Segment Start: Exercise data

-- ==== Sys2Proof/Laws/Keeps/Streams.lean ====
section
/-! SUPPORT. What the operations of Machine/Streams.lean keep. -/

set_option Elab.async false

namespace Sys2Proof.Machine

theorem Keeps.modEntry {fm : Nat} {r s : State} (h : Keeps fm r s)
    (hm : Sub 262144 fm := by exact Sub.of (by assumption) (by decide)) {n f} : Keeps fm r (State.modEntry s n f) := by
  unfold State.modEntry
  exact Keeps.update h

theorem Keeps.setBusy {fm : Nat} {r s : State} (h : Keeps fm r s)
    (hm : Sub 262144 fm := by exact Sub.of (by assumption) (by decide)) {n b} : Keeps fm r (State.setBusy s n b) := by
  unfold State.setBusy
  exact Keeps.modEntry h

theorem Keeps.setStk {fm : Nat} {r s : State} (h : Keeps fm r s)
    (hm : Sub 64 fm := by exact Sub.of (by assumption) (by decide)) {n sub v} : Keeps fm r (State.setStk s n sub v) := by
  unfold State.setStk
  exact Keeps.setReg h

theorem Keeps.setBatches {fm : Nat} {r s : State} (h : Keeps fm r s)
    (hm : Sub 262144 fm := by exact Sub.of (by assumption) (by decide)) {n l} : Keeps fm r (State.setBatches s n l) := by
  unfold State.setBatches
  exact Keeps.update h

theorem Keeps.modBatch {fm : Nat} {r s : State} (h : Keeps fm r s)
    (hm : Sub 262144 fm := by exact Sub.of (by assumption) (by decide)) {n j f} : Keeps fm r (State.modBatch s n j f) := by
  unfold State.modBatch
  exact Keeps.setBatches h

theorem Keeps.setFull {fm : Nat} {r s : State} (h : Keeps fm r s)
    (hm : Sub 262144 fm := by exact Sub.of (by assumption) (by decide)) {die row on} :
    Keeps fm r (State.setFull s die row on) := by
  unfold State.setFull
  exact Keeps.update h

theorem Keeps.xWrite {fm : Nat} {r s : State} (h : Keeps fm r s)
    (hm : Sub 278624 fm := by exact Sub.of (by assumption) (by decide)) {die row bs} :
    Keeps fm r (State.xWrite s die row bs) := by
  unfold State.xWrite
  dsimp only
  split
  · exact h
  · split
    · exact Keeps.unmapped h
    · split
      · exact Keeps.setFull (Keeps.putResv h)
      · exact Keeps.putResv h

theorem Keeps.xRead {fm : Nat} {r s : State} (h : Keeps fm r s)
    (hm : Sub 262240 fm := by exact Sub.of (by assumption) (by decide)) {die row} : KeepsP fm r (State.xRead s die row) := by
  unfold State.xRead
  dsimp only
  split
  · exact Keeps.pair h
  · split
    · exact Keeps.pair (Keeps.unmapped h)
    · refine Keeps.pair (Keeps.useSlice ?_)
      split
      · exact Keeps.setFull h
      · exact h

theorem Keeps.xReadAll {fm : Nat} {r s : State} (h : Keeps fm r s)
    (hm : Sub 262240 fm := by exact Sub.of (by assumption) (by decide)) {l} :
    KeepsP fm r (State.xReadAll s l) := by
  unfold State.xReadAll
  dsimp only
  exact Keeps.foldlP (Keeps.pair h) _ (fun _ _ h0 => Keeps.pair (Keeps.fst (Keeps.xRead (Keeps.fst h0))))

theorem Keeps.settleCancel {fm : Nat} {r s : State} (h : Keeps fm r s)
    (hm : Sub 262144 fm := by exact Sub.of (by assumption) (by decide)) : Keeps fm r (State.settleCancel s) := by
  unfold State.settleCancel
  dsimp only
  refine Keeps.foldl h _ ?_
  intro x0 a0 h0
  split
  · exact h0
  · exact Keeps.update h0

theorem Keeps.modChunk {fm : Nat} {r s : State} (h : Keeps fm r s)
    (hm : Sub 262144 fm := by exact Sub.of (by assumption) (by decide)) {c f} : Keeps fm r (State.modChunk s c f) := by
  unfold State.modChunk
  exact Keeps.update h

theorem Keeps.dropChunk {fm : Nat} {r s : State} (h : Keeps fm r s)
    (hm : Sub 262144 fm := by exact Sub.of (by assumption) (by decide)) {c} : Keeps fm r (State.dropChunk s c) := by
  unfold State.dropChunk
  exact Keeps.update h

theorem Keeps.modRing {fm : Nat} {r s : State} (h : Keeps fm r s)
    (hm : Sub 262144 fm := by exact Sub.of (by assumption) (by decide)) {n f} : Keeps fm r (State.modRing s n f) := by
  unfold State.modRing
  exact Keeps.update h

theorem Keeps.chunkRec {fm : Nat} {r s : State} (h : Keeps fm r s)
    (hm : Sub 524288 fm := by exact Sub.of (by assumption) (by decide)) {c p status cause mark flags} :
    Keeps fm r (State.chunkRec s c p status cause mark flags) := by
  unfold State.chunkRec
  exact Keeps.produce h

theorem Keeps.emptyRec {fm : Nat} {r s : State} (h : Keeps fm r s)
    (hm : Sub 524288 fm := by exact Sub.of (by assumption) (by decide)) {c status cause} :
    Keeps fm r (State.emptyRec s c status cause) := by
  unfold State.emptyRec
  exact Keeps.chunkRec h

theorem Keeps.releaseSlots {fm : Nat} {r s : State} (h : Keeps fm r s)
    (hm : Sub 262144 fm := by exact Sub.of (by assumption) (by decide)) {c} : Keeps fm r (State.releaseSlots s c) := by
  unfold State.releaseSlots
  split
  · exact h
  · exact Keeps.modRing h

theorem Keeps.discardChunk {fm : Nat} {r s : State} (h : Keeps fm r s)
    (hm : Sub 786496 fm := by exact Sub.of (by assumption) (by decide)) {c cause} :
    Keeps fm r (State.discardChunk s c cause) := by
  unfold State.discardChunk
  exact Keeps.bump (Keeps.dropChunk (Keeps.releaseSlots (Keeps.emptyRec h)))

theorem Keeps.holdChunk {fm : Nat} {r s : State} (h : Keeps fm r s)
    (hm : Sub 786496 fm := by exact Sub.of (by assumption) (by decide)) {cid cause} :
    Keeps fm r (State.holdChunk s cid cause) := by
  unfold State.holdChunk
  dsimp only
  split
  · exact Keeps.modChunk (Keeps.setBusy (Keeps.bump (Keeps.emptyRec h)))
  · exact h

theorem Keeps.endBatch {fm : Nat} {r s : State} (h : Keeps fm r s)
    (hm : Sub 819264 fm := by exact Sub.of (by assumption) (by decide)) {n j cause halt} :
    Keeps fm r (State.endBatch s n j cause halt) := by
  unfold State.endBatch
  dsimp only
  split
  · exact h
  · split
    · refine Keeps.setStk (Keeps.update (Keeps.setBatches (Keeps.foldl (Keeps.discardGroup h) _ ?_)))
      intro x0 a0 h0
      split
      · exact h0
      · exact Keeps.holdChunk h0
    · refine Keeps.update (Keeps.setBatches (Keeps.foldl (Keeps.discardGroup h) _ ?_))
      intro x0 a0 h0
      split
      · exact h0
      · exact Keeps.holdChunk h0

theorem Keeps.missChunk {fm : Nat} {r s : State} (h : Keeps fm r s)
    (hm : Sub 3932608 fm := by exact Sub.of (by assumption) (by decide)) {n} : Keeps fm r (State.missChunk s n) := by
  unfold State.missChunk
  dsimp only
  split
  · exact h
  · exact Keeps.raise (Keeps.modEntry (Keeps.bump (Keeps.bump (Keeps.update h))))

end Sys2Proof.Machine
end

Segment End: Exercise data

**Task to complete**: Search the records above for the word "releaseSlots", then say how many lines contain it. Give the number alone.

**Exercise solution**: 4